▶ EXERCISE PROMPT
In the records below, find the line that contains "s with reqs" and the line that contains "no holder. -/". Set down exactly those lines and every line between them, and nothing more.

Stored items
-- ==== Sys2Proof/Machine/Apply.lean ====
section
/-! DEFINITION. Stand images: staging and its checks, the live apply, the return to previous, the commit, and the check at resume (03, R83 to R124). -/
namespace Sys2Proof.Machine

/-! ## Status (R120 to R123) -/

/-- STD_STAT.result and detail (R103). -/
def State.stdResult (s : State) (code detail : Nat) : State := (s.wf F.STD_STAT_result code).wf F.STD_STAT_detail detail
def State.stdState (s : State) (n : Nat) : State := s.wf F.STD_STAT_state n
/-- An operation of R121 runs: an apply, a return, a verify, or the checks that follow a load. -/
def State.stdBusy (s : State) : Bool := s.applyRunning || s.img.checking.isSome
/-- Epochs as STD_EPOCH_ACTIVE, PREVIOUS and STAGED show them (R120). -/
def slotEpoch (x : Option ImgSlot) : Nat := match x with | some y => getLe y.bytes 0x0C 4 | none => 0
def State.epochActive (s : State) : Nat := if s.active.isNone then 0 else slotEpoch s.img.active
def State.epochPrevious (s : State) : Nat := slotEpoch s.img.prev
def State.epochStaged (s : State) : Nat := match s.img.staged with | some x => if headerGood x.bytes then getLe x.bytes 0x0C 4 else 0 | none => 0
/-- The return floor and the fall-back flag the slot record keeps: those of the Active image (R108, R109, R119). -/
def State.returnFloor (s : State) : Nat := match s.img.active with | some y => getLe y.bytes 0x10 4 | none => 0
def State.fallbackFlag (s : State) : Bool := match s.img.active with | some y => getLe y.bytes 0x20 1 % 2 == 1 | none => false
/-- The IMAGE event (R124, R428): old and new epoch, result, outcome (log 17), longest hold of a roll-back. -/
def State.imageEvent (s : State) (old new result outcome hold : Nat) : State :=
  s.raise 0x0700 (le 4 old ++ le 4 new ++ le 1 result ++ le 1 outcome ++ le 4 hold)
/-- A refusal: result, detail and the event. -/
def State.imageRefused (s : State) (new code detail : Nat) : State := (s.stdResult code detail).imageEvent s.epochActive new code 0 0

/-- A command bit that is written while another operation runs is ignored, but for the result (R121, R122). -/
def State.notNow (s : State) : State := s.stdResult 0x14 0xFFFF

/-! ## The slot record (R83) -/

/-- The record in force. -/
def ImgStore.record (x : ImgStore) : SlotRec := ⟨x.gen, true, x.active, x.prev, x.staged, x.mark, x.floor⟩
/-- A new record is begun: it has the next generation number, and is not valid yet. -/
def State.beginRecord (s : State) (r : SlotRec) : State := { s with img := { s.img with next := some { r with gen := s.img.gen + 1, whole := false } } }
/-- The newest valid record is taken: a new one that is complete, else the old one. -/
def State.newestRecord (s : State) : State :=
  match s.img.next with
  | some r =>
    if r.whole then { s with img := { s.img with gen := r.gen, active := r.active, prev := r.prev, staged := r.staged, mark := r.mark, floor := r.floor, next := none } }
    else { s with img := { s.img with next := none } }
  | none => s
/-- The new record is complete, with its check. -/
def State.endRecord (s : State) : State := ({ s with img := { s.img with next := s.img.next.map (fun r => { r with whole := true }) } } : State).newestRecord.seedProgram
/-- One update of the slot record. -/
def State.writeRecord (s : State) (r : SlotRec) : State := (s.beginRecord r).endRecord
/-- The apply_at_resume mark, and the bit that shows it (R106). -/
def State.setMark (s : State) (on : Bool) : State := (s.writeRecord { s.img.record with mark := on }).wf F.STD_CTRL_apply_at_resume (b2n on)
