-- ==== Sys2Proof/Machine/Service.lean ====
section
/-! DEFINITION. Tiles out of service and back: isolation, the catch escrow drain, the nurse, the rebuild, Tile Service, helpers (01, R16, R18, R22 to R38). -/
namespace Sys2Proof.Machine

/-- The interrupt a unit's completion raises, by its source identifier (R408, R443; log 12). -/
def helperIrq (helper : Nat) : Option Nat :=
  match helper with
  | 5 => some (irqHelper 0 false)
  | 6 => some (irqHelper 1 false)
  | 7 => some (irqHelper 2 false)
  | 4 => some (irqHelper 3 false)
  | 1 => some (irqHelper 4 false)
  | 8 => some (irqHelper 5 false)
  | h => if 0x20 ≤ h ∧ 2 ≤ h % 8 ∧ h % 8 ≤ 6 then some (irqTile ((h - 0x20) / 8) (h % 8)) else none
/-- HELPER_COMPLETE (R18): a helper's event goes through the FIFO, and its interrupt source is raised. -/
def execHelperComplete (helper code : Nat) (data : Bytes) (s : State) : Host.Outcome State Fault Refusal :=
  .next (match helperIrq helper with
    | some i => (s.emit helper code (data.take 28)).irqEdge i
    | none => s)

/-! ## Tile states (R36, R37) -/

/-- A tile's state changes: TILE_STATE. -/
def State.setTileState (s : State) (n st : Nat) : State :=
  let was := s.rf (F.WDN_TILE_STAT_state n)
  (s.wf (F.WDN_TILE_STAT_state n) st).raise 0x0900 (le 1 n ++ le 1 was ++ le 1 st ++ le 1 (s.rf (F.WDN_TILE_STAT_cause n)))
/-- A tile's register window. -/
def tileWindow (n a : Nat) : Bool := decide (0x100000 * (n + 1) ≤ a ∧ a < 0x100000 * (n + 2))

/-! ## A tile goes into reset (R16, R25, R62, R315, R348, R493) -/

/-- What a tile's memories keep through a reset: its catch, its boles and dirty counter lines, its leases gone; the re-key boundaries and the scrub position return to their persisted values. -/
def Tile.resetCore (x : Tile) : Tile :=
  { x with held := true, depth := 0, entering := none, waking := false, cache := [], victims := [], prefetched := [], lmc := [], stemHeld := [], census := [], meters := [], keys := [], unwraps := []
           nodes := x.nodes.filter Node.dirty, leases := [], fetches := [], filterAll := true, filter := [], logStripes := [], destages := [], urgent := []
           scrubAt := x.scrubSaved, range := none, bounds := x.boundsSaved, window := ⟨0, 0⟩, qos := Qos.fresh, fineOff := 0 }
/-- A command of a tile's own engines. -/
def For.ofTile (t : Nat) (ops : List Op) : For → Bool
  | .read id _ => ops.any (fun o => o.id == id && o.tile == t)
  | .log u _ _ => u == t
  | .load u _ _ _ => u == t
  | .sheet u _ _ _ => u == t
  | .checker u => u == t
  | _ => false
/-- A channel whose tile is in reset: nothing waits or is outstanding on it, and it is neither trained nor polled; a disabled one stays so. -/
def State.resetChan (s : State) (c : Nat) : State :=
  let lost := (s.chan c).sent.map Sent.m ++ (s.chan c).waiting
  let s := s.modChan c (fun x => { x with waiting := [], sent := [], lockedTags := [], ready := 15, susp := 0, running := [], suspended := [], suspReads := [], present := 0, silent := [], others := [], recFails := 0, recRecent := [], downNoted := false })
  each lost s (fun s m => s.lostOnTile c m)
/-- Requests the tile was serving wait at the hub again; its media reads end (R23, R25). -/
def State.holdServed (s : State) (n : Nat) : State :=
  let s := each (s.ops.filter (fun o => o.tile == n)) s (fun s o => s.dropOp o.id)
  { s with reqs := s.reqs.map (fun q => if q.stage == .active && (q.tile == n || s.serverOf q == n) then { q with stage := .held, waits := [] } else q) }
/-- The reservations a tile holds are reclaimed (R16); 255 stands for no holder. -/
def State.reclaim (s : State) (n : Nat) : State :=
  let k := (s.reservations.filter (fun r => r.1 == n)).length
  ({ s with reservations := s.reservations.map (fun r => if r.1 == n then (255, r.2) else r) } : State).countHub 3 [] k
/-- Reclaimed reservations to which no transfer is addressed are forgotten (R16). -/
def State.dropReclaimed (s : State) : State := { s with reservations := s.reservations.filter (fun r => r.1 != 255 || s.addressed r.2) }
/-- The tile's copies go back, its checker closes, its commands elsewhere are withdrawn. -/
def State.stopEngines (s : State) (n : Nat) : State :=
  let s := each ((s.tile n).copies.map Copy.slot) s (fun s slot => s.copyBack n slot)
  let s := s.closeChecker n
  let ops := s.ops
  { s with chans := s.chans.map (fun (p : Nat × Chan) => (p.1, { p.2 with waiting := p.2.waiting.filter (fun m => !For.ofTile n ops m.what) })) }
/-- The active image disables the channel (R76). -/
def State.imageDisables (s : State) (c : Nat) : Bool := hasBit (((s.active.map Img.chans).getD []).getD c 0) 5
/-- The tile's registers take their warm column, fields whose value is Image the active image's, and its channels are down (R62, R76, R254, R400, R493). -/
def State.resetWindow (s : State) (n : Nat) : State :=
  let s := each ((upto s.cpt).map (globalChan n)) s (fun s c => s.resetChan c)
  let s := (s.resetRegs warmColumn (tileWindow n)).loadShares n
  each ((upto s.cpt).map (globalChan n)) s (fun s c =>
    let off := s.imageDisables c || (upto 4).all (fun d => hasBit (s.chan c).retired d)
    let s := s.wf (F.MSC_LNK_CTRL_disable n (localChan c)) (b2n off)
    if off then s.wf (F.MSC_LNK_STAT_lstate n (localChan c)) 9 else s)
/-- A tile goes into reset, its catch retained; leaves a retirement has still to append wait on the tile that serves them (R256). -/
def State.resetTile (s : State) (n : Nat) : State :=
  let wait := s.retireWaits n
  let s := ((s.stopEngines n).reclaim n).holdServed n
  each wait ((s.modTile n Tile.resetCore).resetWindow n).dropReclaimed (fun s p => s.appendAgain p.1 p.2)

▶ EXPECTED OUTPUT
  { s with reqs := s.reqs.map (fun q => if q.stage == .active && (q.tile == n || s.serverOf q == n) then { q with stage := .held, waits := [] } else q) }
/-- The reservations a tile holds are reclaimed (R16); 255 stands for no holder. -/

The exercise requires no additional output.